Depends. If it’s pre-washed bagged salad, I do not rewash because scientists have said the re-washing process is more likely to cross-contaminate the greens with whatever crap was previously in my sink. The paper is in Food Protection Trends and available here. Do I lose points?

Q. I always have soap and paper towels available for hand washing.

At home I use tea towels and go through a couple a day, ensuring they are routinely washed and cleaned. Do I lose points?

Q. I remove all jewelry from my hands and maintain my fingernails trimmed before I prepare foods.

No. I’m not a sandwich artist making subs for thousands. I’m preparing food for my family. Do I lose points?

The authors conclude, “Use of interactive, online learning tools such as the Food Safety Quiz can be used to promote home food safety in the community” but provide no evidence to support this claim, and state in the next sentence, “further research is needed to evaluate and improve the program content and to assess its effect on changing food handling and preparation practices in the home kitchen.”
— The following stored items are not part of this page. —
-- ==== Sys2Proof/Machine/Fields.lean ====
section
/-!
DEFINITION. The fields of every register of the spec, from the register tables of spec/00 to spec/11: each is the
register's offset in its page (for a register that repeats, the offset of its first copy), the lowest bit and the width.
For a window register the offset is the one in the window (R84).
-/
namespace Sys2Proof.Machine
The study was crap. Worse, blaming people is a lousy motivator for behavior change, if that was indeed the goal.

The Associated Press, and every other story about the study stated, “experts believe the bulk of food poisonings are unreported illnesses from food prepared at home.”
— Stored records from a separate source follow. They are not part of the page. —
-- ==== Sys2Proof/Machine/Conditioner.lean ====
section
/-!
DEFINITION. The sample conditioner (R231 to R236): swaps, formats, the gain, one exact rounding, flags, and the layouts.
-/
namespace Sys2Proof.Machine

/-! ### Settings -/

/-- A setting as an operation latches it (R234). -/
structure Cnd where
  inFmt : Nat
  outFmt : Nat
  inSwap : Nat
  outSwap : Nat
  layout : Nat
  chans : Nat
  gainEn : Bool
  ftz : Bool
  valid : Bool
  gain : Word
  stride : Nat
deriving DecidableEq, Repr

/-- The registers of setting n of the CND page: CND_FMT, CND_GAIN, CND_STRIDE; none for 0, which bypasses. -/
def cndLatch (s : State) (n : Nat) : List Word :=
  if n == 0 then [] else
    let d := 0x10 * (n - 1)
    [rd s (adr pCnd (0x040 + d)), rd s (adr pCnd (0x044 + d)), rd s (adr pCnd (0x048 + d))]

/-- The setting that those registers hold. -/
def cndOf (ws : List Word) : Cnd :=
  let g (f : Fld) : Nat := fget (dw ws 0) f
  { inFmt := g CND_FMT_IN_FMT, outFmt := g CND_FMT_OUT_FMT, inSwap := g CND_FMT_IN_SWAP, outSwap := g CND_FMT_OUT_SWAP
    layout := g CND_FMT_LAYOUT, chans := g CND_FMT_CHANNELS + 1, gainEn := g CND_FMT_GAIN_EN == 1, ftz := g CND_FMT_FTZ == 1
    valid := g CND_FMT_VALID == 1, gain := dw ws 1, stride := bits (dw ws 2) 0 24 }

/-- The bytes of a sample of a format: S16, S24, S32, F32 (R231). -/
def fmtSize (f : Nat) : Nat := if f == 0 then 2 else if f == 1 then 3 else 4

/-- R234's checks on a setting and a count of bytes on the side whose format has `side` bytes a sample; `toHost` is the side of
the planes, `drain` the direction. -/
def cndBad (c : Cnd) (drain : Bool) (count side hostSide : Nat) : Bool :=
  !c.valid || decide (3 < c.inFmt) || decide (3 < c.outFmt) || decide (4 < c.inSwap) || decide (4 < c.outSwap)
    || count % (c.chans * side) != 0
    || (c.layout != 0 && (decide (c.stride < count / side / c.chans * hostSide) || c.stride % 4 != 0))
    || c.layout == 3 || (if drain then c.layout == 1 else c.layout == 2)

/-! ### Numbers -/

/-- A sample as the gain stage sees it: (-1)^neg × m × 2^e, an infinity, or a NaN word. -/
inductive Num where
  | fin (neg : Bool) (m : Nat) (e : Int)
  | inf (neg : Bool)
  | nan (w : Word)
deriving DecidableEq, Repr

/-- The flags of R235 as bits: INEXACT 1, OVERFLOW 2, UNDERFLOW 4, INVALID 8. -/
abbrev CFlags : Type := BitVec 4

/-- Round a number right-shifted by s bits to nearest, ties to even; whether the result differs. -/
def roundShift (m s : Nat) : Nat × Bool :=
  let q := m / 2 ^ s
  let r := m % 2 ^ s
  let up := decide (2 ^ s < 2 * r) || (2 * r == 2 ^ s && q % 2 == 1 && s != 0)
  (if up then q + 1 else q, r != 0)

/-- A binary32 word decoded (R235: with FTZ a subnormal reads as a zero of its sign). -/
def decF32 (ftz : Bool) (w : Word) : Num :=
  let neg := bit w 31
  let ex := bits w 23 8
  let fr := bits w 0 23
  if ex == 255 then (if fr == 0 then .inf neg else .nan w)
  else if ex == 0 then (if ftz then .fin neg 0 0 else .fin neg fr (-149))
  else .fin neg (fr + 2 ^ 23) ((ex : Int) - 150)

/-- A NaN is signalling. -/
def isSig (n : Num) : Bool := match n with | .nan w => !bit w 22 | _ => false

/-- An integer sample of b bits decoded: n / 2^(b-1). -/
def decInt (b n : Nat) : Num :=
  if n < 2 ^ (b - 1) then .fin false n (-((b : Int) - 1)) else .fin true (2 ^ b - n) (-((b : Int) - 1))

/-- A binary32 result from an exact value (R235). -/
def encF32 (ftz neg : Bool) (m : Nat) (e : Int) : Word × CFlags :=
  let sgn : Nat := b2n neg * 2 ^ 31
  if m == 0 then (BitVec.ofNat 32 sgn, 0)
  else
    let ex : Int := e + Nat.log2 m
    if ex < -126 then
      let sh : Int := -149 - e
      let (q, ix) := if sh ≤ 0 then (m * 2 ^ (-sh).toNat, false) else roundShift m sh.toNat
      if q == 0 || (ftz && decide (q < 2 ^ 23)) then (BitVec.ofNat 32 sgn, 5)
      else (BitVec.ofNat 32 (sgn + q), if ix then (if q < 2 ^ 23 then 5 else 1) else 0)
    else
      let sh : Int := (Nat.log2 m : Int) - 23
      let (q, ix) := if sh ≤ 0 then (m * 2 ^ (-sh).toNat, false) else roundShift m sh.toNat
      let (q, ex) := if q == 2 ^ 24 then (2 ^ 23, ex + 1) else (q, ex)
      if 127 < ex then (BitVec.ofNat 32 (sgn + 0x7F800000), 3)
      else (BitVec.ofNat 32 (sgn + (ex + 127).toNat * 2 ^ 23 + (q - 2 ^ 23)), if ix then 1 else 0)

/-- An integer result of b bits from an exact value, saturated (R235). -/
def encInt (b : Nat) (neg : Bool) (m : Nat) (e : Int) : Nat × CFlags :=
  let sh : Int := -(e + (b : Int) - 1)
  let (q, ix) := if sh ≤ 0 then (m * 2 ^ (-sh).toNat, false) else roundShift m sh.toNat
  let top := 2 ^ (b - 1)
  if neg then
    if top < q then (top, 3) else ((2 ^ b - q) % 2 ^ b, if ix then 1 else 0)
  else if top ≤ q then (top - 1, 3) else (q, if ix then 1 else 0)

/-- One sample's bits through decoding, gain and encoding (R235, R236). -/
def condSample (c : Cnd) (x : Nat) : Nat × CFlags :=
  let dec (f n : Nat) : Num :=
    if f == 0 then decInt 16 n else if f == 1 then decInt 24 n else if f == 2 then decInt 32 n
    else decF32 c.ftz (BitVec.ofNat 32 n)
  let a := dec c.inFmt x
  let g := if c.gainEn then decF32 c.ftz c.gain else .fin false 1 0
  let sig : CFlags := if isSig a || isSig g then 8 else 0
  let ob := 8 * fmtSize c.outFmt
  let nanOut (w : Word) : Nat × CFlags := if c.outFmt == 3 then ((w ||| bitW 22).toNat, sig) else (0, 8)
  let infOut (neg : Bool) : Nat × CFlags :=
    if c.outFmt == 3 then (0x7F800000 + b2n neg * 2 ^ 31, 0) else (if neg then 2 ^ (ob - 1) else 2 ^ (ob - 1) - 1, 3)
  let bad : Nat × CFlags := (if c.outFmt == 3 then 0x7FC00000 else 0, 8)
  match a, g with
  | .nan w, _ => nanOut w
  | _, .nan w => nanOut w
  | .inf n1, .inf n2 => infOut (n1 != n2)
  | .inf n1, .fin n2 m _ => if m == 0 then bad else infOut (n1 != n2)
  | .fin n1 m _, .inf n2 => if m == 0 then bad else infOut (n1 != n2)
  | .fin n1 m1 e1, .fin n2 m2 e2 =>
    let neg := n1 != n2
    if c.outFmt == 3 then
      let r := encF32 c.ftz neg (m1 * m2) (e1 + e2)
      (r.1.toNat, r.2)
    else encInt ob neg (m1 * m2) (e1 + e2)

/-! ### Streams -/

/-- A stream cut into groups of n bytes, the last one shorter. -/
def groups (n : Nat) (d : List Byte) : List (List Byte) :=
  (List.range (ceilDiv d.length (max n 1))).map (fun k => (d.drop (k * n)).take n)

/-- A swap of R232 over a stream whose samples have `sz` bytes. A last group that is not whole stays as it is. -/
def swapStream (k sz : Nat) (d : List Byte) : List Byte :=
  let whole (n : Nat) (g : List Byte) (f : List Byte → List Byte) : List Byte := if g.length == n then f g else g
  match k with
  | 1 => (groups 2 d).flatMap (fun g => whole 2 g List.reverse)
  | 2 => (groups 4 d).flatMap (fun g => whole 4 g (fun g => g.drop 2 ++ g.take 2))
  | 3 => (groups 4 d).flatMap (fun g => whole 4 g List.reverse)
  | 4 => (groups sz d).flatMap (fun g => whole sz g List.reverse)
  | _ => d

/-- Samples in planes as frames: sample i of plane 0, of plane 1, and so on (R233). -/
def interleave (ch : Nat) (xs : List Nat) : List Nat :=
  let n := xs.length / max ch 1
  (List.range n).flatMap (fun i => (List.range ch).map (fun c => xs.getD (c * n + i) 0))

/-- Frames as planes (R233). -/
def deinterleave (ch : Nat) (xs : List Nat) : List Nat :=
  let n := xs.length / max ch 1
  (List.range ch).flatMap (fun c => (List.range n).map (fun i => xs.getD (i * ch + c) 0))

/-- A transfer through the conditioner (R231): bytes in (planes one after the other when the layout interleaves), bytes out
(planes one after the other when it de-interleaves), and the flags raised. The output swap comes before the layout. -/
def condition (c : Cnd) (d : List Byte) : List Byte × CFlags :=
  let isz := fmtSize c.inFmt
  let osz := fmtSize c.outFmt
  let res := ((groups isz (swapStream c.inSwap isz d)).map ofLe).map (condSample c)
  let xs := (groups osz (swapStream c.outSwap osz (res.flatMap (fun r => leBytes osz r.1)))).map ofLe
  let ys := if c.layout == 1 then interleave c.chans xs else if c.layout == 2 then deinterleave c.chans xs else xs
  (ys.flatMap (leBytes osz), res.foldl (fun f r => f ||| r.2) 0)

/-- CND_FLAGS of a channel raised (R235). -/
def cndFlags (s : State) (ch : Nat) (f : CFlags) : State :=
  let a := adr pCnd (0x300 + 4 * (ch / 8))
  wr s a (rd s a ||| BitVec.ofNat 32 (f.toNat * 2 ^ (4 * (ch % 8))))

end Sys2Proof.Machine
end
Experts believe foodborne illness has multiple causes from multiple sources. Casey Jacob and I tried to contribute to the public conversation about foodborne illness, where it happens and who’s to blame, with the appropriately titled paper, Where Does Foodborne Illness Happen—in the Home, at Foodservice, or Elsewhere—and Does It Matter? in the journal, Foodborne Pathogens and Disease. The paper has been published online ahead of print. We conclude, ??While some occurrences of foodborne illness result from unsafe practices during final preparation or serving at the site where food was consumed, others are consequences of receiving contaminated food from a supplier, or both. Data gathered on instances of contamination that lead to illness make greater contributions to the development of programs that reduce the risk of foodborne illnesses, than data or assumptions that describe locations where contaminated food is consumed. The abstract is below:

Foodservice professionals, politicians, and the media are often cited making claims as to which locations most often expose consumers to foodborne pathogens. Many times, it is implied that most foodborne illnesses originate from food consumed where dishes are prepared to order, such as restaurants or in private homes. The manner in which the question is posed and answered frequently reveals a speculative bias that either favors homemade or foodservice meals as the most common source of foodborne pathogens. Many answers have little or no scientific grounding, while others use data compiled by passive surveillance systems. Current surveillance systems focus on the place where food is consumed rather than the point where food is contaminated. Rather than focusing on the location of consumption—and blaming consumers and others—analysis of the steps leading to foodborne illness should center on the causes of contamination in a complex farm-to-fork food safety system.